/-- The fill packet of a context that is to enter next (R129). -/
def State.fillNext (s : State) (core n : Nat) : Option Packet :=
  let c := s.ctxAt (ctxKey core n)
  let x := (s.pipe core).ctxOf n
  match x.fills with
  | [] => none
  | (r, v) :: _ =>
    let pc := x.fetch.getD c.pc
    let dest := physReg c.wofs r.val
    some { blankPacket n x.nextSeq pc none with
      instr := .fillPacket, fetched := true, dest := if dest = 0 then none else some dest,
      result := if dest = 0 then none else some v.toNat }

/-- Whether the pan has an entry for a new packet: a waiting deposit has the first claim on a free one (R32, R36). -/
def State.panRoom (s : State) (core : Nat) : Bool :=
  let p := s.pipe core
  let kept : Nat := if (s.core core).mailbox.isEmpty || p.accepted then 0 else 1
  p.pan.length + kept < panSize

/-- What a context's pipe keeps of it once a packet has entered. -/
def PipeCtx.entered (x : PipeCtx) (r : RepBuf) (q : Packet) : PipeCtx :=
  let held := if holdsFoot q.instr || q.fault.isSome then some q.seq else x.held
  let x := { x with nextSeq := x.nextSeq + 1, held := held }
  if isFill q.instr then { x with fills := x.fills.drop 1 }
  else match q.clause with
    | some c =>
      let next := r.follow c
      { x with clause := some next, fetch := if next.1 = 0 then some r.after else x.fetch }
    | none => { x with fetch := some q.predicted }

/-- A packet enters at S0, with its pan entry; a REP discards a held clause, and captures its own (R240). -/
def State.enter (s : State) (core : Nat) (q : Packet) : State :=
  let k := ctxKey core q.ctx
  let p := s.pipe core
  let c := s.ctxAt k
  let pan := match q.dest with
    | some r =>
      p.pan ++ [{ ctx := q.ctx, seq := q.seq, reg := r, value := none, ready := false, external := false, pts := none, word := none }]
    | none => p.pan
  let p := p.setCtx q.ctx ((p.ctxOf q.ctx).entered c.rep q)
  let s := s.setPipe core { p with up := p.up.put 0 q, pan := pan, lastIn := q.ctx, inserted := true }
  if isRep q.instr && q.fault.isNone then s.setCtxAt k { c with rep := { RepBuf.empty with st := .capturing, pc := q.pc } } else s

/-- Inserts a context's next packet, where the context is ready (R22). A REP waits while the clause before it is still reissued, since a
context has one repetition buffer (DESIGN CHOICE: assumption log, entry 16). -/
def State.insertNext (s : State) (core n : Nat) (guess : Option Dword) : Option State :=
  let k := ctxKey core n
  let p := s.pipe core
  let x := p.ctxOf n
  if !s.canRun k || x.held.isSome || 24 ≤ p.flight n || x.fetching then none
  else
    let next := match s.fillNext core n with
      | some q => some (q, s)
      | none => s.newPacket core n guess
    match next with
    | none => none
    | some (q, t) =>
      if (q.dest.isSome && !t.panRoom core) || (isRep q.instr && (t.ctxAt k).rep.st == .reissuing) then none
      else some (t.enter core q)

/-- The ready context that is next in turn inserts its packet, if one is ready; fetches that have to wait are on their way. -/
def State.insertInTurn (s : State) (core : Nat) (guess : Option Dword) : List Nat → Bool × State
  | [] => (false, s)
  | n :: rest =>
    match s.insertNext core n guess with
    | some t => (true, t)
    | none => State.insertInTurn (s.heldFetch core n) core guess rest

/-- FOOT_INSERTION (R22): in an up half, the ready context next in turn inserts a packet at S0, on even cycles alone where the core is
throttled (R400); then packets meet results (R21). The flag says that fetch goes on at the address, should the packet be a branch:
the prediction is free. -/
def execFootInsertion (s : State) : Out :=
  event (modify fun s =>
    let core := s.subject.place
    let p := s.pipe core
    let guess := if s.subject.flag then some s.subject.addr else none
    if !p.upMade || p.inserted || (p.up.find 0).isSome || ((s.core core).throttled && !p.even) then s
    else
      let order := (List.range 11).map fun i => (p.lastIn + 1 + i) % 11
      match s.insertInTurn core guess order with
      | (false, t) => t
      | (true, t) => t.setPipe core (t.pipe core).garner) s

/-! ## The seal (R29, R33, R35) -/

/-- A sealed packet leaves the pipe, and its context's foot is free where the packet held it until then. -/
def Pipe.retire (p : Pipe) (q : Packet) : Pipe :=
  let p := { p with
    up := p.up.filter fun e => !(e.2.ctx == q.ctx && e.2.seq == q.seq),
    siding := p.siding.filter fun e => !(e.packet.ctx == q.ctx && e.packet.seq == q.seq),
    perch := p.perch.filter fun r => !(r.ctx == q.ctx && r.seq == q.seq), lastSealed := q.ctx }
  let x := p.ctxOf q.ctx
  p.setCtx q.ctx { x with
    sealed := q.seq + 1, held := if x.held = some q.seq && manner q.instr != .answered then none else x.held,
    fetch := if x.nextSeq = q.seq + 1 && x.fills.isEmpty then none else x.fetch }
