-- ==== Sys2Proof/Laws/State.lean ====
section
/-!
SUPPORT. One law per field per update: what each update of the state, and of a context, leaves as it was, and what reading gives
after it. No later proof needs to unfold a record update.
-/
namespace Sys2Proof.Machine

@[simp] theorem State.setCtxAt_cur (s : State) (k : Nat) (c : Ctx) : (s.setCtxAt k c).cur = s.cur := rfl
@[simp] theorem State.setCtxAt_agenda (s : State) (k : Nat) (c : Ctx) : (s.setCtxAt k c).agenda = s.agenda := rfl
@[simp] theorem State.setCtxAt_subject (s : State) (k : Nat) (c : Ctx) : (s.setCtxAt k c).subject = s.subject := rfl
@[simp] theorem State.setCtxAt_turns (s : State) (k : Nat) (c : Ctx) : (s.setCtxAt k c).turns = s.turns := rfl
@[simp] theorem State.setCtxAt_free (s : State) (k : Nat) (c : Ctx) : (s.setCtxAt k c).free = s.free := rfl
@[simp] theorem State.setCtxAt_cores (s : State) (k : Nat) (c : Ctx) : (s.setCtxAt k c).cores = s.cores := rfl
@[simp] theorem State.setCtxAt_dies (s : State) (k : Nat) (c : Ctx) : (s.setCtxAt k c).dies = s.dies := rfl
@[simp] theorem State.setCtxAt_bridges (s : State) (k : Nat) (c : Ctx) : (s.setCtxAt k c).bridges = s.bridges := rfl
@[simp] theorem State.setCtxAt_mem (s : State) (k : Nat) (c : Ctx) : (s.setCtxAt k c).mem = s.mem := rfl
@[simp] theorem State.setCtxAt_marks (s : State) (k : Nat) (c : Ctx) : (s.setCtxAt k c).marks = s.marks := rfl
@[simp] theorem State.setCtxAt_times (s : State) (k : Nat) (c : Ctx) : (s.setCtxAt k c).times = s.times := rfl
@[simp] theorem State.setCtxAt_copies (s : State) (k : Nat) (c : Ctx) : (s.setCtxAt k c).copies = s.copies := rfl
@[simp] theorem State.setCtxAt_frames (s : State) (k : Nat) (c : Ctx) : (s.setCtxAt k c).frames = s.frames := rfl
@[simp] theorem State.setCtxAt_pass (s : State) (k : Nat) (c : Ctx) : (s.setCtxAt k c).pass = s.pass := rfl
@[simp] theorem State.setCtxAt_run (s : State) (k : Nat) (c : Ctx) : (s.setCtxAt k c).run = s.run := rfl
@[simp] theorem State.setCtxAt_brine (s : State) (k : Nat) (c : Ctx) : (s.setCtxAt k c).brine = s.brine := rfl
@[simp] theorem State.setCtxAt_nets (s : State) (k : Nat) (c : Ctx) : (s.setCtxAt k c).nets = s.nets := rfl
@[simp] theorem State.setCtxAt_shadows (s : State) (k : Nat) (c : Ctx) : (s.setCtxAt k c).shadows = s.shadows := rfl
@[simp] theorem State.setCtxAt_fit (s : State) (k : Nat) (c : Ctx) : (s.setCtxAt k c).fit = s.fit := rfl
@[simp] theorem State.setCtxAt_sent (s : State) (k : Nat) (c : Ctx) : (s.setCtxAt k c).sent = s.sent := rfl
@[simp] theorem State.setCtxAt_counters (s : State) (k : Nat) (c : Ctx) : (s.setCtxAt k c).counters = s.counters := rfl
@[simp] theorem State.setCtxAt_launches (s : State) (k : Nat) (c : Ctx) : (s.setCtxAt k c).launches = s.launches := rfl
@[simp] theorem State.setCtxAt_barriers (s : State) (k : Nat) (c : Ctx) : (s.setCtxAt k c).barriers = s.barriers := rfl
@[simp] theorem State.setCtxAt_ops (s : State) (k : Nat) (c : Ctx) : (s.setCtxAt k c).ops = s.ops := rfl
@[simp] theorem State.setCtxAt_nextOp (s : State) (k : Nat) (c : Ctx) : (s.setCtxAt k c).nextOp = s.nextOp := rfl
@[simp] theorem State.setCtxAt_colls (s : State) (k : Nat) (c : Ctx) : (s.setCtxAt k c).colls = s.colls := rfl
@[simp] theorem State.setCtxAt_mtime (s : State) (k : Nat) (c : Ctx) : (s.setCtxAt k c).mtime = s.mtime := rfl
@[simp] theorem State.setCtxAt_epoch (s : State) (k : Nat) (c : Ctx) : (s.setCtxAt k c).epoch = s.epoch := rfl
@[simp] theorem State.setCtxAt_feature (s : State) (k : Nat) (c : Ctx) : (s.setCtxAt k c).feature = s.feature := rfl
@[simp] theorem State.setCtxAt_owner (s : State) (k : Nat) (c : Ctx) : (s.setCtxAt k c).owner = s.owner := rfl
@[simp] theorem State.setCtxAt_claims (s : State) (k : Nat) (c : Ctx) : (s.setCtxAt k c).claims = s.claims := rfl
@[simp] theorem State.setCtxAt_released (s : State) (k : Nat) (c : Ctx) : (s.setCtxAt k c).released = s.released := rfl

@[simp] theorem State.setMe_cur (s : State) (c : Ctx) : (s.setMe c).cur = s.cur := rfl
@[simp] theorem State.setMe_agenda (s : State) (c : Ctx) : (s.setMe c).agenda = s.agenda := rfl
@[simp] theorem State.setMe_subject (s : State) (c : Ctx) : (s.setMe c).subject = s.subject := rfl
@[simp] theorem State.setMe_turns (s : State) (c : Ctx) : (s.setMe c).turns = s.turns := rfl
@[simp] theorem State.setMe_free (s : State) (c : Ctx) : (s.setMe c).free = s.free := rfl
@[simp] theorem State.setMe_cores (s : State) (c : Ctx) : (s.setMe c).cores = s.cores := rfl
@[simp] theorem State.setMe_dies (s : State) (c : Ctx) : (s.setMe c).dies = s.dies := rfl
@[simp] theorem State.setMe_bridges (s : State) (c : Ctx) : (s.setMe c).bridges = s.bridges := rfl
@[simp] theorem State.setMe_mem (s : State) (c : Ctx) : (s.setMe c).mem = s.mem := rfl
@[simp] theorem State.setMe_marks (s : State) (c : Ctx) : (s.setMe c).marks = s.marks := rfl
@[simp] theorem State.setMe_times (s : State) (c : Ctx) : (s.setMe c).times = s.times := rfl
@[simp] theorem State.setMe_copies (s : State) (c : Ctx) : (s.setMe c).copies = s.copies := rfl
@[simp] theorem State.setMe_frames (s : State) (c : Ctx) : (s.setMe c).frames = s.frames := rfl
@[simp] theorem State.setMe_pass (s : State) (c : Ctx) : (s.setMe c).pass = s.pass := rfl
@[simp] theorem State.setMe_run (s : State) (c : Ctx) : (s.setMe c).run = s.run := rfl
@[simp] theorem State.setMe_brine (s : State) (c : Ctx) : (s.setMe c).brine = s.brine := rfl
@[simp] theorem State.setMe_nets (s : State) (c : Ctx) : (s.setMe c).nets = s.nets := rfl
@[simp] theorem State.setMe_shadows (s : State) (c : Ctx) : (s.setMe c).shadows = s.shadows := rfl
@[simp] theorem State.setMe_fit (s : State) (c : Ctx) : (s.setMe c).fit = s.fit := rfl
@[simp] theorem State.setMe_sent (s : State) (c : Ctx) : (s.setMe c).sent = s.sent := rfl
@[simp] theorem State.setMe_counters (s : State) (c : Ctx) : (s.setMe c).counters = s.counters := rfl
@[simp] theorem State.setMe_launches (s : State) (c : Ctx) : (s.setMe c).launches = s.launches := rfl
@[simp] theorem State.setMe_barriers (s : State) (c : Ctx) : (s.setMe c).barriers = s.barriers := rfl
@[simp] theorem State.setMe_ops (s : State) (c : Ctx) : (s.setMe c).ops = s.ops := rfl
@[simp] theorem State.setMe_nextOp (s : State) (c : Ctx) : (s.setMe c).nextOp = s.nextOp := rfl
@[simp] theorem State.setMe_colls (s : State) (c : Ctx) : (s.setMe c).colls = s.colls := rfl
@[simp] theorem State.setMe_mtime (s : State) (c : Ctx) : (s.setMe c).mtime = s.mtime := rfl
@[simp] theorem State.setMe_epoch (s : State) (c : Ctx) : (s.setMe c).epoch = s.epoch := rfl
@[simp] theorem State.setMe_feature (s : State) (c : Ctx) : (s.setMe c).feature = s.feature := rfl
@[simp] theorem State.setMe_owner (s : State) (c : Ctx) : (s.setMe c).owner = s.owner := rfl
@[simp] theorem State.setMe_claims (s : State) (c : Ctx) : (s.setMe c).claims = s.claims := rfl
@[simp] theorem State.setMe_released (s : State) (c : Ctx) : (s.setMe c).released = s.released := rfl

__________

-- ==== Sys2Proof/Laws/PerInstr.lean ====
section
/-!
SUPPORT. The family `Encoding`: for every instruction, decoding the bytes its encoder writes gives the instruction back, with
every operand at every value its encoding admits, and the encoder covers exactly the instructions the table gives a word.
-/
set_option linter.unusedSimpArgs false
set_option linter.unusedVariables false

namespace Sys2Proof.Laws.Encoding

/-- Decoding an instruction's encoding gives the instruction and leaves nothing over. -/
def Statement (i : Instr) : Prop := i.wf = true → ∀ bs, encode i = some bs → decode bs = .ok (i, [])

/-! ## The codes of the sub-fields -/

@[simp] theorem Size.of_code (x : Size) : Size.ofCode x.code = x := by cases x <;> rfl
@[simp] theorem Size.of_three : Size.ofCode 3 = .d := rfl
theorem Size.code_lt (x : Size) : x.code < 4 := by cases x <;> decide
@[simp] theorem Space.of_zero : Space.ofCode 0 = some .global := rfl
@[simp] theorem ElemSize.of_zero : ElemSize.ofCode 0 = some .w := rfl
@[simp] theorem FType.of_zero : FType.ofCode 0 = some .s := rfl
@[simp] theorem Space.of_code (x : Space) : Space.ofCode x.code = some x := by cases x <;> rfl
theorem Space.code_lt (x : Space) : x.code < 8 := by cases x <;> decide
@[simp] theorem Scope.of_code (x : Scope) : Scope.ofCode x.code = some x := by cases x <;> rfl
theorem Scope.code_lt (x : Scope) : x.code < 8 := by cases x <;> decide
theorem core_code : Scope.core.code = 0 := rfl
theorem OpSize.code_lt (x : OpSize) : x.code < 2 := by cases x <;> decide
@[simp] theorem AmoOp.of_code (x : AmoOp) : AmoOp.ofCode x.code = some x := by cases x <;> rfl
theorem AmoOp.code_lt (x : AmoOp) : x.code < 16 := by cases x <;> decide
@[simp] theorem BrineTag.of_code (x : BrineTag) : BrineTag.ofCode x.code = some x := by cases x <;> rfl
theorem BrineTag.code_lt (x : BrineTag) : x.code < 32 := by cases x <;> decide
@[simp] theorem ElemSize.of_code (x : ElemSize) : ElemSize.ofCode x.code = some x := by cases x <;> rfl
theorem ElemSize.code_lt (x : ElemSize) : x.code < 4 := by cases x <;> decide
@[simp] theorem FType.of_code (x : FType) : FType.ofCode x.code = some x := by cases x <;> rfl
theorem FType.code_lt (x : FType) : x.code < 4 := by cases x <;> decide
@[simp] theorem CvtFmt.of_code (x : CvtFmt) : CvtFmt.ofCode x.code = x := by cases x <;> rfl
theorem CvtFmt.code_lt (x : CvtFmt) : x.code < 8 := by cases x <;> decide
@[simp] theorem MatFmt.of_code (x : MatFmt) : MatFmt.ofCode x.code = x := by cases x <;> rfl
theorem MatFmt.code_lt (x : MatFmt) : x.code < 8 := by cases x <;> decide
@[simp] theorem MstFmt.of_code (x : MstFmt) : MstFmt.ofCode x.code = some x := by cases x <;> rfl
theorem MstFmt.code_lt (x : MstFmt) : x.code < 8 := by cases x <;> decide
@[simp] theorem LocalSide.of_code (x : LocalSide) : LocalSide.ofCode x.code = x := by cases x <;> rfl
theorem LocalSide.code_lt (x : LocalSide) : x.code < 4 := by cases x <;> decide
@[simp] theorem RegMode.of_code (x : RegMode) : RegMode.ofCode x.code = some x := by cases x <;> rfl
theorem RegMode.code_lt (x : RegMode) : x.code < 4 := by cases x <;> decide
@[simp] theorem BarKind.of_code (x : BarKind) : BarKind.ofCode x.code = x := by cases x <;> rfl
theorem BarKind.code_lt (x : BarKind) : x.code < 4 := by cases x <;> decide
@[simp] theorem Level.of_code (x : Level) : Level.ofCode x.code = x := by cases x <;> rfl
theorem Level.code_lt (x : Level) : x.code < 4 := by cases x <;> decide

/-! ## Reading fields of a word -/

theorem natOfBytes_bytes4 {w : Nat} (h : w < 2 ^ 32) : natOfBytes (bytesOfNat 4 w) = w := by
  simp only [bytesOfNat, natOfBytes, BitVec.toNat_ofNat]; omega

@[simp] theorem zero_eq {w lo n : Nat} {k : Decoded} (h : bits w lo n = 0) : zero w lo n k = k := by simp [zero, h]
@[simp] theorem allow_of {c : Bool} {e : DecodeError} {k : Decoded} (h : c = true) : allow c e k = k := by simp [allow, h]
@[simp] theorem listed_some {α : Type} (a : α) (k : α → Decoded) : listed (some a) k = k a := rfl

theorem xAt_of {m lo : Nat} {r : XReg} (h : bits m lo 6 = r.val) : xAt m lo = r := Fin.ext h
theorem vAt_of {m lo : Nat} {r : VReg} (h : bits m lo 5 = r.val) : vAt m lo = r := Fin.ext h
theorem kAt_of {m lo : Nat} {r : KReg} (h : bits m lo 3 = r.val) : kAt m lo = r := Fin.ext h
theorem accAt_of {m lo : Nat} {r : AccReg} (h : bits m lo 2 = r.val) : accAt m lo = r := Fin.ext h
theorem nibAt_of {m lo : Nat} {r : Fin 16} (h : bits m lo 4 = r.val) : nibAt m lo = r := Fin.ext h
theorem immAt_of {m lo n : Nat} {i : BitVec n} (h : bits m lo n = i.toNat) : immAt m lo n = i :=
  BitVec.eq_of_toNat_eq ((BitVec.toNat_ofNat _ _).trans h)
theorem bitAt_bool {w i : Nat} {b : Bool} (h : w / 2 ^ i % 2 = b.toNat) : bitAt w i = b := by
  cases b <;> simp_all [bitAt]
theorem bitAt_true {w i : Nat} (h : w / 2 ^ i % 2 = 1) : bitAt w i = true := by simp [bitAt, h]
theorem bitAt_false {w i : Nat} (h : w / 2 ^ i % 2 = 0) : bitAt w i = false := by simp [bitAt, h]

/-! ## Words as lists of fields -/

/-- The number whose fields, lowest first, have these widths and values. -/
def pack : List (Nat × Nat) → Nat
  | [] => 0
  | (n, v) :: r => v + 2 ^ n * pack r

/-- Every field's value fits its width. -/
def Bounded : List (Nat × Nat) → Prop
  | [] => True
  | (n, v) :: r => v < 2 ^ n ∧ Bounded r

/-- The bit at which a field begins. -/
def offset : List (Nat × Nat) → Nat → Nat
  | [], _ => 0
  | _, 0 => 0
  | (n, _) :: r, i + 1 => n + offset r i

__________

◆ PROBLEM ◆
Only the lines from the one containing "(s.setMe c).frames = s.frames := rfl" through the one containing "(s.setMe c).nets = s.nets := rfl" are to be retyped, both boundary lines included, with no other material.

◆ EXERCISE OUTPUT ◆
@[simp] theorem State.setMe_frames (s : State) (c : Ctx) : (s.setMe c).frames = s.frames := rfl
@[simp] theorem State.setMe_pass (s : State) (c : Ctx) : (s.setMe c).pass = s.pass := rfl
@[simp] theorem State.setMe_run (s : State) (c : Ctx) : (s.setMe c).run = s.run := rfl
@[simp] theorem State.setMe_brine (s : State) (c : Ctx) : (s.setMe c).brine = s.brine := rfl
@[simp] theorem State.setMe_nets (s : State) (c : Ctx) : (s.setMe c).nets = s.nets := rfl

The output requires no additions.